The game was over pretty quickly thanks to an incredible team effort from Poly. The Jackrabbits led 22-8 after the first quarter thanks to seven forced turnovers and an aggressive offensive effort from Buggs, who helped Poly out to an 18-6 lead. The Jackrabbits poured it on in the second quarter, scoring another 23 points to take a 45-19 lead on Simone Morris’ buzzer-beater.
Buggs kept raining 3-pointers, hitting her first four and going 7/12 on the night from distance. Poly would lead 68-33 late in the third quarter, and coach Buggs was able to take his starters out of the game with more than two minutes left, letting each of them hear a round of applause.
Poly went 14/14 from the free-throw line and played smothering defense for the entire game. Buggs’ 25 points were backed up by 19 points and 11 rebounds from Lily Buggs, 10 points from Morris, and 11 points from sophomore Skylar Mills, who gave Poly great bench minutes with starting center Khalei Gentle sitting with foul trouble.
Championships aren’t new at Poly, as Thursday’s marked the 123rd CIF-SS championship in school history, the most of any school. But few titles have come at the end of such a winding road. The Poly team lost to Mater Dei by 53 points on May 1, and a few days later had to enter a 10-day quarantine after hearing that a Mater Dei player had tested positive for COVID-19.
No Jackrabbits tested positive, but Poly found themselves unable to practice or workout for more than a week, having to cancel valuable nonleague games as well.
Since that loss, the Jackrabbits have won eight in a row, with a 22-point win over Bishop Montgomery in the quarterfinals their closest contest.
“That loss to Mater Dei paved the way for us,” said Buggs. “That let us know that we weren’t ready for anything yet. So it was let’s get in the gym, and let’s get to work. The girls took it to heart. We kept talking about the big picture--keep getting better each day, keep building confidence.”
The win made it a family affair for many of the team’s players. For Kalaya, she got to celebrate on the floor with her parents, with her extended family there cheering on she and her parents, coaches Carl and Lakeisha. During the celebration, Carl found Kalaya and brought her in for an extended hug as the fans cheered.
“I was just hoping I wouldn’t cry, I didn’t want to start crying in front of everyone,” said Kalaya. “It was really, really fun.”
The game had family stakes for Williams and Lily Buggs as well, since they both had older siblings who won championships at Poly. Williams’ older brother, Zafir, won a title with the boys’ team while Lily’s older brother Drew and older sister Chloe both have basketball championships for the Jackrabbits under their belt.
“I hear it a lot, I hear it a lot, in fact I heard it just this morning,” said Lily with a laugh. “How I needed to pull through tonight if I wanted to be like them. It motivated me, I wanted to get it done. Everybody knows the legacy of Poly and how well we typically do. But my senior class hadn’t won a championship and we would have been the first ones in 20 years to graduate without doing that--we didn’t want that, we wanted to leave our own legacy.”

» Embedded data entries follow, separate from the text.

/-! ### Handover (R247 to R254) -/

/-- The handover ends for reason `e`; `status` completes a command that has not completed (R252). -/
def State.hoEnd (s : State) (e status : Nat) : State :=
  match s.wake.ho with
  | none => s
  | some h =>
    let s := if s.get WAKE_HO_STAT_STATE = 1 then s.put WAKE_HO_STAT_STATUS status else s
    let s := { (s.put WAKE_HO_STAT_STATE 3).put WAKE_HO_STAT_END e with wake := { s.wake with ho := none } }
    let s := if e = 1 then s
      else ((s.bump WAKE_CNT_HO_ENDS).put WAKE_SUM_HO_END 1).post 0x0804 sevWarn (pack [p16 e, p32 h.wcount])
    match h.ring with
    | some r => s.finish r status 0
    | none => s

/-- The arguments of a handover are invalid (R247). -/
def State.hoBad (s : State) (now : Bool) (lookback lanes : Nat) : Bool :=
  let n := 2 ^ s.get WAKE_HO_CFG_SIZE
  let b := s.get WAKE_HO_CFG_BASE
  let c := s.get WAKE_HO_CFG_CTRL
  let inBuf := fun (x : Nat) => decide (b ≤ x) && decide (x < b + n)
  decide (lookback < 16) || decide (64 < lookback) || lanes == 0 || decide (2 ^ s.lanes_ ≤ lanes) ||
  (!now && !s.wake.detected) || decide (s.get WAKE_HO_CFG_SIZE < 10) || decide (16 < s.get WAKE_HO_CFG_SIZE) ||
  decide (0x20000 < b + n) || b % n != 0 || inBuf c || inBuf (c + 1) || c == 0x1FFFF

/-- Position `q` is earlier than `r` (R239). -/
def archEarlier (q r : Nat) : Bool :=
  let d := (r + archMod - q % archMod) % archMod
  decide (1 ≤ d) && decide (d ≤ archMod / 2 - 1)

/-- The first position of a handover, moved later where a bound demands it (R249). -/
def State.hoFirst (s : State) (now : Bool) (lookback : Nat) : Nat × Nat :=
  let pos := s.get WAKE_ARCH_STAT_POS
  let r := if now then pos else s.get WAKE_DET_TRIG_POS
  let i0 := (r + archMod + 1 - 1000 * lookback) % archMod
  let low := fun (i b : Nat) => if archEarlier i b then b else i
  let i := low i0 ((pos + archMod - 63935) % archMod)
  let i := if s.on WAKE_ARCH_GAP_GAP_VALID then low i (s.get WAKE_ARCH_GAP_GAP_POS) else i
  let i := if s.on WAKE_ARCH_STAT_WRAPPED then i else low i 0
  (i, (i + archMod - i0) % archMod)

/-- A handover starts (R247, R249, R250 step 1), for the command of ring `ring` if one asks for it; or the status it fails
with. After a loss of the archive it writes nothing and ends LOST (R254), which is so for good once bank 7 is retired (R424). -/
def State.hoStart (s : State) (ring : Option Nat) (now : Bool) (lookback lanes : Nat) : State :=
  let fail := fun (s : State) (st : Nat) =>
    match ring with
    | some r => s.finish r st 0
    | none => s.put WAKE_HO_STAT_STATUS st
  if s.hoBad now lookback lanes then fail s stBadArg
  else if s.hoRunning then fail s stNoResource
  else
    let h : Handover := { ring := ring, lanes := bitList 4 lanes, size := 2 ^ s.get WAKE_HO_CFG_SIZE
                          base := s.get WAKE_HO_CFG_BASE, ctrl := s.get WAKE_HO_CFG_CTRL, next := (s.hoFirst now lookback).1
                          wcount := 0, seamLeft := 0 }
    let i := s.hoFirst now lookback
    let s := { s with wake := { s.wake with ho := some h } }
    let s := (s.put WAKE_HO_STAT_STATE 1).put WAKE_HO_STAT_END 0
    if s.on WAKE_ARCH_STAT_LOST ∨ s.bankRetired 7 then (s.put WAKE_ARCH_STAT_LOST (b2n (s.bankRetired 7))).hoEnd 5 stArchiveLost
    else ((s.put WAKE_HO_STAT_START_POS i.1).put WAKE_HO_STAT_CLIPPED (satNat 16 i.2)).bankWrite 6 h.ctrl 0

/-- HANDOVER (R247, R250). -/
def handover (r : Nat) (s : State) : State :=
  s.command r 0x0A (fun _ => true) (fun _ ws s =>
    let w := ws.headD 0
    s.hoStart (some r) (bitOf w 16) (bits w 17 7) (bits w 24 4))

/-- HANDOVER. -/
def execHandover (r : RingIx) (s : State) : Result := .next (handover r.val s)

/-- HO_GO (R247). -/
def hoGo (s : State) : State := s.hoStart none true (s.get WAKE_HO_CFG_LOOKBACK) (s.get WAKE_HO_CFG_LANES)

/-- HO_GO. -/
def execHoGo (s : State) : Result := .next (hoGo s)

/-- HO_STOP (R252). -/
def hoStop (s : State) : State := s.hoEnd 1 stCancelled

/-- HO_STOP. -/
def execHoStop (s : State) : Result := .next (hoStop s)

/-- HO_AUTO (R246): a detection waits, the fabric runs and no handover does. -/
def hoAuto (s : State) : State :=
  if s.wake.hoDue && s.awake && !s.hoRunning then
    { s with wake := { s.wake with hoDue := false } }.hoStart none false (s.get WAKE_HO_CFG_LOOKBACK) (s.get WAKE_HO_CFG_LANES)
  else s

/-- HO_AUTO. -/
def execHoAuto (s : State) : Result := .next (hoAuto s)

/-- The frame tag of archive position `p` (R241). -/
def State.archTag (s : State) (p : Nat) : Nat :=
  let k := if s.rate96 then 6 else 3
  let back := (s.get WAKE_ANCHOR_POS + archMod - p % archMod) % archMod
  ((s.get WAKE_ANCHOR_FRAME + k * archMod - k * back) % 65536)

/-- A half-cell expanded (R42, R241, R251); one in a damaged word gives E and none of its stored flags (R24). -/
def State.expand (s : State) (p j : Nat) (seam : Bool) : Word × State :=
  let h := s.halfCell p j
  let r := s.halfRead p j
  let fs := if seam then flagS else 0
  (if r.1 then mkCell 0 (s.archTag p) (flagE ||| fs) else mkCell (toSigned 24 (h / 256) * 512) (s.archTag p) (h % 256 ||| fs), r.2)

/-- There is room for one more position (R248). -/
def State.hoRoom (s : State) (h : Handover) : Bool :=
  let rc := (s.memWord (bankAddr 6 (h.ctrl + 1))).toNat
  decide ((h.wcount + 2 ^ 64 - rc) % 2 ^ 64 + h.lanes.length ≤ h.size)

/-- One position is copied into the stream (R248, R251). -/
def State.hoCopy (s : State) (h : Handover) : State :=
  let n := h.wcount / max 1 h.lanes.length
  let l := h.lanes.length
  let s := (h.lanes.zipIdx).foldl (fun s jk =>
    let c := s.expand h.next jk.1 (decide (0 < h.seamLeft))
    c.2.bankWrite 6 (h.base + (n * l + jk.2) % h.size) c.1) s
  let h := { h with next := archNext h.next, wcount := h.wcount + l, seamLeft := h.seamLeft - 1 }
  ({ s with wake := { s.wake with ho := some h } }).bankWrite 6 h.ctrl (BitVec.ofNat 64 h.wcount)

/-- The copy has reached the position just written: the seam (R250 step 3). -/
def State.hoSeam (s : State) (h : Handover) : State :=
  let idx := h.wcount / max 1 h.lanes.length
  let s := { s with wake := { s.wake with ho := some { h with ring := none, seamLeft := 16 } } }
  let s := ((s.put WAKE_HO_STAT_STATE 2).put WAKE_HO_POS_SEAM_IDX idx).put WAKE_HO_POS_SEAM_POS h.next
  let s := (s.put WAKE_HO_STAT_STATUS stOk).post 0x0803 sevInfo (pack [p32 h.next, p32 idx, p32 (s.get WAKE_HO_STAT_CLIPPED)])
  match h.ring with
  | some r => s.finish r stOk h.next
  | none => s

/-- Up to `n` positions are copied at a strobe of the catch-up, oldest first (R250 step 2). -/
def State.hoCatch (s : State) (pos : Nat) : Nat → State
  | 0 => s
  | n + 1 =>
    match s.wake.ho with
    | none => s
    | some h =>
      if s.get WAKE_HO_STAT_STATE = 1 ∧ 64000 ≤ (pos + archMod - h.next) % archMod then s.hoEnd 2 stNoResource
      else if ¬ s.hoRoom h then s
      else if h.next = pos then
        let s := s.hoSeam h
        match s.wake.ho with
        | some h => s.hoCopy h
        | none => s
      else (s.hoCopy h).hoCatch pos n

/-- The handover at a domain-C strobe, after the writer (R250, R252). -/
def State.hoStrobe (s : State) : State :=
  let pos := s.get WAKE_ARCH_STAT_POS
  match s.wake.ho with
  | none => s
  | some h =>
    if s.get WAKE_HO_STAT_STATE = 2 then
      (if s.hoRoom h then s.hoCopy h else s.hoEnd 2 stNoResource)
    else if archEarlier pos h.next then s
    else s.hoCatch pos 4

/-- Entry to DORMANT clears the spotter's hop state (R245). -/
def State.hopClear (s : State) : State := { s with wake := { s.wake with run := 0, refract := 0, lastHop := 0 } }

/-- The writer goes on with the release of bank 7, after a gap (R240, R254). -/
def State.archRelease (s : State) : State :=
  match s.wake.gap with
  | some cause => { s with wake := { s.wake with gap := none } }.archGap cause
  | none => s

/-- The archive is to continue after a gap once bank 7 is released; the first cause stays. -/
def State.gapDue (s : State) (cause : Nat) : State := { s with wake := { s.wake with gap := some (s.wake.gap.getD cause) } }

/-- Bank 7 is marked LOST (R252, R254). DESIGN CHOICE (log 47): R258 names no cause of its own for the gap that follows, which posts with 0. -/
def State.archLost (s : State) : State :=
  let s := (s.hoEnd 5 stArchiveLost).gapDue 0
  let s := ((s.put WAKE_ARCH_STAT_LOST 1).put WAKE_MODEL_STAT_STATE 0).put WAKE_SUM_ARCH_LOST 1
  s.post 0x0805 sevFault (pack [p32 (s.get WAKE_ARCH_STAT_POS)])

end Sys2Proof.Machine
end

They certainly did that, winning a championship in the same gym where they’ll hang the banner commemorating it.
Poly (15-2) isn’t done yet, either, as they will play in next week’s CIF State SoCal Regional playoffs, a strange state playoffs that will end without a real state championship since Northern California isn’t participating.
“I’m not sure why we’re having the regional but this to me was the championship, the culmination of this whole year,” said Buggs. “And you couldn’t draw it up a better way. You really couldn’t.”